*Work instruction*
In the entries below, which lines run from the one containing "sliceDone : Bool := false" to the one containing "shadowExp : Word64 := 0xFFFFFFEF00000010"? Copy exactly those lines, ends included, and no others.

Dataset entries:
-- ==== Sys2Proof/Machine/State.lean ====
section
/-!
DEFINITION. The state of the module: every register, queue, buffer, table, counter, mode and pin the spec gives it, as plain
data. A field's default is its reset value (R488); a table of like things lists only those away from their default.
-/
namespace Sys2Proof.Machine

/-- A descriptor that a ring unit has read (R300, R315): where it came from and its up to four entries as one number. -/
structure Task where
  ring : RingNo
  index : BitVec 32
  ctx : CtxNo
  part : PartNo
  raw : BitVec 2048
  /-- It reached its unit after a pending PHASE's drain mark (R191). -/
  afterMark : Bool := false
  /-- It was admitted after its unit received the close mark of its step, or its step was already the previous one (R230). -/
  late : Bool := false
  /-- The loss-scale exponent it took at admission, or at the end of its hold (R78, R227). -/
  exp : Option Int := none
  /-- It produced a value that R228 counts. -/
  census : Bool := false
  /-- Which of all the descriptors read it is: a ring that is created anew numbers its entries from 0 again. -/
  serial : Nat := 0
  deriving DecidableEq, Repr

/-- Slot states (R83). -/
inductive SlotState where
  | empty | ready | running | late | blocked
  deriving DecidableEq, Repr

/-- One transfer of an engine (R92): `rows` rows of `len` bytes each, `stride` bytes apart, from a device address on. -/
structure Xfer where
  addr : Nat
  len : Nat
  rows : Nat := 1
  stride : Nat := 0
  deriving DecidableEq, Repr

/-- A fetch tag in use: its number, its transfer, and the packets whose data have not landed (R92). -/
structure FetchTag where
  tag : Nat
  xfer : Xfer
  left : Nat
  deriving DecidableEq, Repr

/-- A store tag in use: its number, the ranges it stores to, and the packets that are not acknowledged (R92). -/
structure StoreTag where
  tag : Nat
  parts : List (Nat × Nat)
  left : Nat
  deriving DecidableEq, Repr

/-- A frame of SAVE on its way out (R105, R108): the area's allocation word, limit, data base and index base, the frame's number, its
index fields and its stored bytes. -/
structure Frame where
  alloc : Nat
  limit : Nat
  data : Nat
  index : Nat
  number : Nat
  enc : Nat
  fmt : Nat
  count : Nat
  bytes : List Byte
  deriving DecidableEq, Repr

/-- What a task has for the store engine: one transfer as its rows, a frame that needs its place first, a tally to be signalled, or a point that
waits for every earlier store to complete (R92, R108, R131, R204). -/
inductive Out where
  | store (parts : List (Nat × List Byte))
  | frame (f : Frame)
  | tally (a : Nat) (v : Word64)
  | barrier
  deriving DecidableEq, Repr

/-- One task slot of a core. -/
structure Slot where
  state : SlotState := .empty
  task : Option Task := none
  /-- Operand-store units held in each half (R84). -/
  footprint : Nat := 0
  /-- Half B is the compute region (R88). -/
  computeB : Bool := false
  /-- The bytes of the compute region and of the transfer region, by the device address they came from (R88, R91), and the ranges that have
  landed in each. -/
  compute : Tbl Byte := []
  transfer : Tbl Byte := []
  got : List (Nat × Nat) := []
  landed : List (Nat × Nat) := []
  /-- Outstanding fetch and store tags (R92). -/
  fetchTags : List FetchTag := []
  storeTags : List StoreTag := []
  /-- Transfers into the transfer region that the sequencer has still to request (R92). -/
  toFetch : List Xfer := []
  /-- K-slices of a Gauntlet's GEMM fetched so far, and whether the last of them is still in the transfer region (R89). -/
  slice : Nat := 0
  ahead : Bool := false
  /-- What the task's stages have put out and the store engine has not taken; it lies in the transfer region once it has been swapped there. -/
  outs : List Out := []
  outsReady : Bool := false
  /-- The frame whose allocation is asked for (R108). -/
  adding : Option Frame := none
  /-- Ranges whose stores have completed (R94). -/
  stored : List (Nat × Nat) := []
  /-- A COMPRESS task has sent its first header (R131). -/
  headerOut : Bool := false
  /-- The destination ranges that the descriptor names; a failure under R94 leaves those bytes of them undefined that no completed store
  covers, once `spoilt` is set. -/
  dest : List (Nat × Nat) := []
  spoilt : Bool := false
  /-- A swap has been requested and has not completed (R90). -/
  swapPending : Bool := false
  /-- The hold of R78: its step's predecessor is not final yet. -/
  stepHeld : Bool := false
  /-- A WAIT or TIMED gate has started in the slot (R330). -/
  gateStarted : Bool := false
  /-- The records of a sparse A operand have been checked (R132). -/
  metaChecked : Bool := false
  /-- The fetches in hand belong to that check (R132). -/
  checking : Bool := false
  /-- The work is over and its outcome is `status`; the slot waits for its store tags (R94). -/
  ended : Bool := false
  status : BitVec 8 := 0
  detail : BitVec 16 := 0
  /-- The record could not be written because the COMPLETE ring is full (R326). -/
  recordHeld : Bool := false
  /-- Outputs of a Palm contribution that waits for its sequence, and the number of the first row (R202, R223, R225). -/
  outRows : List (List F32) := []
  outRow0 : Nat := 0
  /-- Collective progress: has joined, head in hand, round in hand (R111, R112, R215). -/
  joined : Bool := false
  head : Nat := 0
  round : Nat := 0
  /-- The array accumulators kept between rounds, and the running softmax of ATTN (R86, R113). -/
  acc : List F32 := []
  rowMax : List F32 := []
  rowSum : List F32 := []
  /-- REDUCE: pairs sent so far and chunks not yet credited (R161, R234). -/
  sent : Nat := 0
  outstanding : Nat := 0
  started : Bool := false
  deriving DecidableEq, Repr

/-- One core: its registers, queues and slots. -/
structure Core where
  /-- TL_CORE_CTL (R87): SLICE 0x0400, MIN_RUN 0x08, SWITCH_EN 1. -/
  ctl : BitVec 32 := 0x01080400
  /-- TL_SPARSE_STAT (R135). -/
  pruned : BitVec 48 := 0
  sparseFaults : BitVec 16 := 0
  /-- Descriptors waiting for admission, in order of arrival (R84). -/
  queue : List Task := []
  /-- The held list of R191. -/
  held : List Task := []
  /-- PALM_INITs in order of arrival; the first one is running when `palmBusy` (R84, R221). -/
  palmQueue : List Task := []
  palmBusy : Bool := false
  /-- The slot that owns the sequencer, and the slot it last ran (R85). -/
  current : Option SlotNo := none
  lastRan : Option SlotNo := none
  /-- The running slot has run for MIN_RUN (R85). -/
  minRun : Bool := false
  /-- The running slot has run for SLICE (R85). -/
  sliceDone : Bool := false
  slots : Tbl Slot := []
  /-- Transfers requested of each engine and not granted a tag, in the order of the requests (R92). -/
  fetchQueue : List (SlotNo × Xfer) := []
  storeQueue : List (SlotNo × List (Nat × List Byte)) := []
  /-- Cancelled fetch tags whose responses are still due: their numbers are not free (R94). -/
  cancelled : List FetchTag := []
  deriving DecidableEq, Repr

/-- A Palm slot (R222). -/
structure Palm where
  isOpen : Bool := false
  owner : CtxNo := 0
  base : Nat := 0
  elements : Nat := 0
  nextSeq : BitVec 32 := 0
  nonfinite : Bool := false
  broken : Bool := false
  deriving DecidableEq, Repr

/-- The loss scale of a partition: shadows as written pairs, the values in force, and LS_STATUS (R75). -/
structure LossScale where
  shadowExp : Word64 := 0xFFFFFFEF00000010
  shadowMax : Word64 := 0xFFFFFFDF00000020
  shadowGrowth : Word64 := 0xFFFFF82F000007D0
  shadowMode : Word64 := 0xFFFFFFFE00000001
  maxExp : Int := 32
  growth : Nat := 2000
  dynamic : Bool := true
  expNow : Int := 16
  expPrev : Int := 16
  clean : Nat := 0
  halvings : Nat := 0
  floorHits : Nat := 0
  /-- The pair in force was found invalid (R79). -/
  invalid : Bool := false
  deriving DecidableEq, Repr

/-- The census of the step now running (R228, R231). -/
structure Census where
  values : Nat := 0
  fromStages : Bool := false
  fromRoute : Bool := false
  fromPalms : Bool := false
  late : Bool := false
  firstCore : Nat := 255
  deriving DecidableEq, Repr

/-- A pending PHASE (R192): its descriptor, the step it has reached, and the map copied at step 2. -/
structure PendingPhase where
  task : Task
  /-- 1 waiting for an earlier PHASE, 4 draining, 5 waiting for NOT_BEFORE. -/
  step : Nat
  map : List Byte
  /-- A unit of the partition was lost meanwhile: step 6 fails (R193). -/
  lost : Bool := false
  deriving DecidableEq, Repr

/-- An open collective (R198, R215, R321). `stage` 0 gathers, 1 has moved its rows or computes. -/
structure Coll where
  opcode : BitVec 8
  key : Nat
  /-- The first participant's descriptor, with which the others must agree. -/
  first : Task
  members : List (CoreNo × SlotNo × Task)
  stage : Nat := 0
  /-- The blocks that have left their cores, by head × 256 + shard, as rows of codes (R112, R215). -/
  blocks : Tbl (List (List Nat)) := []
  /-- Gradients travelling with the shards, by shard: dK, dV, or the pair accumulator as hi, lo words (R114, R216). -/
  travel : Tbl (List F32) := []
  deriving DecidableEq, Repr

/-- A collective that a disagreement or an unreadable record has ended before every participant had come (R198, R205): those that come later end
with the same status. -/
structure EndedColl where
  opcode : BitVec 8
  key : Nat
  status : BitVec 8
  came : List CoreNo
  deriving DecidableEq, Repr

/-- A partition (R340, R361): its entry and everything kept once per partition. -/
structure Partition where
  entry : BitVec 128 := 0
  ls : LossScale := {}
  /-- Commits of the loss scale that a reset of the partition holds, in the order of their writes (R420). -/
  lsHeld : List Word64 := []
  quietShadow : Word64 := 0xFFFFFFFF00000000
  quiet : Bool := false
  /-- The slot tables in force, as the partition's QUIET they were worked out for (R178). -/
  quietTables : Bool := false
  redTmo : BitVec 26 := 10000
  mapArea : BitVec 15 := 0
  /-- The second half of the area holds the current map (R183). -/
  secondHalf : Bool := false
  gen : BitVec 32 := 0
  phaseTime : Word64 := 0
  phaseQuality : BitVec 4 := 0
  /-- The tables the units have loaded, as the map's bytes (R192). -/
  map : List Byte := []
  phases : List PendingPhase := []
  /-- A drain mark is out, and not withdrawn (R192). -/
  drainMark : Bool := false
  /-- Descriptors that have reached the coordinator, in order (R192, R229). -/
  coord : List Task := []
  colls : List Coll := []
  endedColls : List EndedColl := []
  dropped : BitVec 48 := 0
  spilled : BitVec 48 := 0
  cur : BitVec 32 := 0
  lastNonfinite : Bool := false
  census : Census := {}
  /-- The pending STEP_CLOSE: the close mark is out (R229). -/
  closing : Option Task := none
  exportRing : BitVec 21 := 0
  exportSeq : Word64 := 0
  deriving DecidableEq, Repr

/-- One burst on the Brim: its header (R164), its data, the station it stands at and where it heads (east, north, west, south). -/
structure Burst where
  srcTile : TileNo
  partition : PartNo
  group : BitVec 12
  seq : BitVec 32
  last : Bool
  poison : Bool
  /-- Offset of the burst's first byte within the broadcast, DOFF included. -/
  offset : Nat
  data : List Byte
  here : TileNo
  heading : Fin 4
  /-- The direction it came in by, whose buffer it fills at `here`; none at its source (R167). -/
  via : Option (Fin 4) := none
  /-- Destination tiles to which its source has sent mesh copies (R171). -/
  copied : List TileNo := []
  /-- It has lost a start to a burst that came towards it: it starts next (R167). -/
  lost : Bool := false
  deriving DecidableEq, Repr

/-- A read of a station (R213): its tag, its offset in the source, its length, and its data once they have come. -/
structure StationRead where
  tag : Nat
  offset : Nat
  len : Nat
  data : Option (List Byte) := none
  deriving DecidableEq, Repr

/-- A running STREAM: bytes not yet delivered over all destinations, and the first error met. -/
structure StreamRun where
  task : Task
  group : Nat
  remaining : Nat
  status : BitVec 8
  /-- Bytes asked for so far, the reads whose data have not gone into a burst, what waits to fill one, and bytes sent in bursts (R213). -/
  asked : Nat := 0
  reads : List StationRead := []
  buffer : List Byte := []
  poison : Bool := false
  sent : Nat := 0
  /-- A failed read has stopped it (R214). -/
  stopped : Bool := false
  recordHeld : Bool := false
  deriving DecidableEq, Repr

/-- A Brim station (R163, R213). -/
structure Station where
  inbox : List Task := []
  queue : List Task := []
  held : List Task := []
  running : Option StreamRun := none
  deriving DecidableEq, Repr

/-- An operation in a Cuff's queue (R238): an UPDATE, PROMOTE or DRAIN and how far it has come (R251). -/
structure CuffOp where
  task : Task
  /-- The entry a PROMOTE or DRAIN takes at another Cuff whose memory it touches (R288). -/
  guest : Bool := false
  /-- Byte ranges it reads or writes at this Cuff, for the overlap rule (R238, R288). -/
  ranges : List (Nat × Nat) := []
  done : Nat := 0
  nonfinite : Nat := 0
  firstNonfinite : Nat := 0xFFFFFFFF
  poisoned : Nat := 0
  firstPoisoned : Nat := 0xFFFFFFFF
  gradNonfinite : Bool := false
  gradPoison : Bool := false
  lastWrite : Word64 := 0
  /-- It has ended and its record waits for room in its COMPLETE ring (R326). -/
  recordHeld : Bool := false
  deriving DecidableEq, Repr

/-- A root buffer of a Cuff: chunks of one tree, at most 8 (R238). -/
structure RootBuf where
  tree : BitVec 16
  chunks : List Packet
  deriving DecidableEq, Repr

/-- A Cuff (R236, R238, R254 to R256). -/
structure Cuff where
  inbox : List Task := []
  held : List Task := []
  queue : List CuffOp := []
  active : List CuffOp := []
  roots : List RootBuf := []
  /-- Trees whose chunks were discarded before their UPDATE came (R238). -/
  discarded : List (BitVec 16) := []
  records : Word64 := 0
  poisonSkips : BitVec 32 := 0
  aborts : BitVec 16 := 0
  outstanding : BitVec 9 := 0x100
  latNs : BitVec 16 := 0
  /-- The active operation whose turn it is, by its place (R238). -/
  turn : Nat := 0
  deriving DecidableEq, Repr

/-- An outcome that waits to become a completion record (R325, R326). -/
structure Outcome where
  task : Task
  status : BitVec 8
  detail : BitVec 16
  time : Word64
  quality : BitVec 4
  census : Bool
  deriving DecidableEq, Repr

*Worked solution*
  sliceDone : Bool := false
  slots : Tbl Slot := []
  /-- Transfers requested of each engine and not granted a tag, in the order of the requests (R92). -/
  fetchQueue : List (SlotNo × Xfer) := []
  storeQueue : List (SlotNo × List (Nat × List Byte)) := []
  /-- Cancelled fetch tags whose responses are still due: their numbers are not free (R94). -/
  cancelled : List FetchTag := []
  deriving DecidableEq, Repr

/-- A Palm slot (R222). -/
structure Palm where
  isOpen : Bool := false
  owner : CtxNo := 0
  base : Nat := 0
  elements : Nat := 0
  nextSeq : BitVec 32 := 0
  nonfinite : Bool := false
  broken : Bool := false
  deriving DecidableEq, Repr

/-- The loss scale of a partition: shadows as written pairs, the values in force, and LS_STATUS (R75). -/
structure LossScale where
  shadowExp : Word64 := 0xFFFFFFEF00000010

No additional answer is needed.